Below San Francisco Bay, hours after boarding the ark, the young woman who had guided them on the fishing boat — her name was Clara Fogarty — went among the twenty in the waiting room and spoke to them, answering questions, trying to keep them all calm. She seemed none too calm herself; fragile, on the edge.

Help her, Arthur was ordered. He and several others immediately obeyed. After a few minutes, he circled back through the people to Francine and took her hands. Marty hugged him fiercely.

“I’m going to visit the areas where we’ll be staying,” he said to Francine.

“The network is telling you this?”

“No,” he said, looking to one side, frowning slightly. “Something else. A voice I’ve not heard before. I’m to meet somebody.”

Francine wiped her face with her hands and kissed him. Arthur lifted Marty with an oomph and told him to take care of his mother. “I’ll be back in a little while.”

He stood beside Clara Fogarty at the middle hatch on the side opposite where they had entered. The hatch — little more than an outline in the wall’s surface — slid open and they passed through quickly, before they had a clear impression of what was on the other side.

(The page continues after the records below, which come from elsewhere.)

-- ==== Sys2Proof/Tests/Slice0.lean ====
section
/-! SUPPORT. Tests of the model: what well-formedness refuses, instruction words written out from the tables of the manual, and for each
statement states and operands that meet its hypotheses. -/

namespace Sys2Proof.Machine

/-- A field planted in a register, with no mark of this cycle. -/
def Device.plant (d : Device) (f : Fld) (x : Nat) (i : Nat := 0) (j : Nat := 0) (k : Nat := 0) : Device :=
  d.putReg f.reg (putField (d.reg f.reg i j k) f.hi f.lo x) i j k

end Sys2Proof.Machine

namespace Sys2Proof.Tests

open Sys2Proof.Machine

-- One after the other: each of these waits for the kernel, and a thread held for each does not fit the memory.
set_option Elab.async false

/-- Bytes written as numbers. -/
def bytes (l : List Nat) : List Byte := l.map (BitVec.ofNat 8)
/-- The device released with every register at its reset value, some while ago. -/
def ready : Device := { State.reset.dev with phase := .running, cycle := 1000000, eng := { State.reset.dev.eng with halted := false } }
/-- A state of a device with an empty queue. -/
def st (d : Device) : State := ⟨[], d⟩
/-- A host's context, without and with an accept reply. -/
def host : Ctx := ⟨3, 0, 7, false, none⟩
def hostAck : Ctx := ⟨3, 0, 7, true, none⟩

namespace F01

/-- The hypotheses of Obligations.RegisterReads can be met, clause by clause. -/
theorem witness_RegisterReads :
  (∃ (s : State) (c : Ctx) (r : RegName), r ∈ [.ceAlertEn, .tbSyncDelay, .tbSyncPer, .bnScanmask, .calCommitper] ∧ Takes s c ∧ sfind
    s.dev.latch r.addr = none) ∧
  (∃ (s : State) (c : Ctx), Takes s c ∧ sfind s.dev.latch (RegName.addr .ceStale) = none ∧ sfind s.dev.addNow (RegName.addr .ceStale) =
    none) ∧
  (∃ (s : State) (c : Ctx) (a : Nat), Takes s c ∧ findReg a = none) ∧
  (∃ (s : State) (c : Ctx), Takes s c ∧ sfind s.dev.latch (RegName.addr .tbEpochLo) = none ∧ sfind s.dev.latch (RegName.addr .tbEpochHi) =
    none) :=
  ⟨⟨st ready, host, .ceAlertEn, by decide +kernel⟩,
   ⟨st (ready.putReg .ceStale 5), hostAck, by decide +kernel⟩,
   ⟨st ready, host, 2, by decide +kernel⟩,
   ⟨st ready, host, by decide +kernel⟩⟩

/-- The hypotheses of Obligations.LatchingReads can be met, clause by clause. -/
theorem witness_LatchingReads :
  (∃ (s : State) (c : Ctx), Takes s c ∧ sfind s.dev.latch (RegName.addr .tbScLo) = none) :=
  ⟨st ready, host, by decide +kernel⟩

/-- The hypotheses of Obligations.RegisterWrites can be met, clause by clause. -/
theorem witness_RegisterWrites :
  (∃ (s : State) (c : Ctx), Takes s c ∧ sget 0 s.dev.hwNow (RegName.addr .ceAlertEn) = 0) ∧
  (∃ (s : State) (c : Ctx) (a : Nat), Takes s c ∧ findReg a = none) ∧
  (∃ (s : State) (c : Ctx) (v : Nat) (w : Nat), Takes s c ∧ v < 2 ^ 32 ∧ w < 2 ^ 32 ∧ sget 0 s.dev.hwNow (RegName.addr .tbEpochLo) = 0 ∧
    sget 0 s.dev.hwNow (RegName.addr .tbEpochHi) = 0) ∧
  (∃ (s : State) (c : Ctx) (p : Fin 512), Takes s c ∧ s.dev.seqWritable p c.sess = false) :=
  ⟨⟨st ready, host, by decide +kernel⟩,
   ⟨st ready, host, 2, by decide +kernel⟩,
   ⟨st ready, host, 9, 8, by decide +kernel⟩,
   ⟨st (ready.putReg .secOwn 0x11 0 5), host, 5, by decide +kernel⟩⟩

/-- The hypotheses of Obligations.TimedWrites can be met, clause by clause. -/
theorem witness_TimedWrites :
  (∃ (s : State) (c : Ctx) (x : Nat), s.dev.live = true ∧ c.timed = some x ∧ s.dev.eng.timed.length < 64 ∧ x ≤ s.dev.ssi + 2 ^ 40 ∧
    s.dev.fld F.tbStatusRegState ≠ 1) ∧
  (∃ (s : State) (c : Ctx) (e : Timed) (v : Nat) (rest : List Timed), s.dev.live = true ∧ s.dev.eng.timed = e :: rest ∧ e.cmd = .regWrite
    c (RegName.addr .ceAlertEn) v ∧ v < 2 ^ 32 ∧ e.opcode = 0x0202 ∧ s.dev.cycleOf e.execAt ≤ s.dev.cycle ∧ (rest.filter fun y => y.id !=
    e.id) = rest ∧ sget 0 s.dev.hwNow (RegName.addr .ceAlertEn) = 0) :=
  ⟨⟨st ready, ⟨3,0,7,false,some 32000640⟩, 32000640, by decide +kernel⟩,
⟨st {ready with eng := {ready.eng with timed := [⟨0, .regWrite ⟨3,0,7,false,some 32000010⟩ (RegName.addr .ceAlertEn) 3, ⟨3,0,7,false,some 32000010⟩, 0x0202, 32000010, true, 31000000⟩]}},
      ⟨3,0,7,false,some 32000010⟩,
      ⟨0, .regWrite ⟨3,0,7,false,some 32000010⟩ (RegName.addr .ceAlertEn) 3, ⟨3,0,7,false,some 32000010⟩, 0x0202, 32000010, true, 31000000⟩,
      3, [], by decide +kernel⟩⟩

end F01

namespace F02

/-- The hypotheses of Obligations.TimeOffsets can be met, clause by clause. -/
theorem witness_TimeOffsets :
  (∃ (s : State) (c : Ctx), Takes s c ∧ s.dev.flag F.tbCtrlSeal = false) ∧
  (∃ (s : State) (c : Ctx), Takes s c ∧ s.dev.flag F.tbCtrlSeal = false) ∧
  (∃ (s : State) (c : Ctx), Takes s c ∧ s.dev.flag F.tbCtrlSeal = false) ∧
  (∃ (s : State) (c : Ctx), Takes s c ∧ s.dev.flag F.tbCtrlSeal = true) ∧
  (∃ (d : Device) (a : Nat) (b : Nat) (e : Nat) (f : Nat), d.tb.commit = some [a, b, e, f]) ∧
  (∃ (s : State) (c : Ctx) (v : Nat), Takes s c ∧ bitsOf v 5 4 ≠ 3 ∧ bitOf v 0 = false ∧ bitOf v 1 = false ∧ s.dev.flag F.tbCtrlSyncArm =
    false) :=
  ⟨⟨st ready, host, by decide +kernel⟩,
   ⟨st ready, host, by decide +kernel⟩,
   ⟨st ready, host, by decide +kernel⟩,
   ⟨st (ready.putReg .tbCtrl 256), host, by decide +kernel⟩,
   ⟨{ready with tb := {ready.tb with commit := some [1,2,3,4]}}, 1, 2, 3, 4, by decide +kernel⟩,
   ⟨st ready, host, 32, by decide +kernel⟩⟩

A brightly illuminated broad hallway, curving down, stretched before them. The hatch closed and they regarded each other nervously. More hatches lined both sides of the hallway.

“Artificial gravity?” Clara Fogarty asked him.

“I don’t know,” he said.

At a silent request, they stepped forward. They remained upright in relation to the floor, with no odd sensations other than the visual. At the end of the hallway, another open hatchway awaited them; beyond was a warm half darkness. They entered a chamber similar to the waiting room.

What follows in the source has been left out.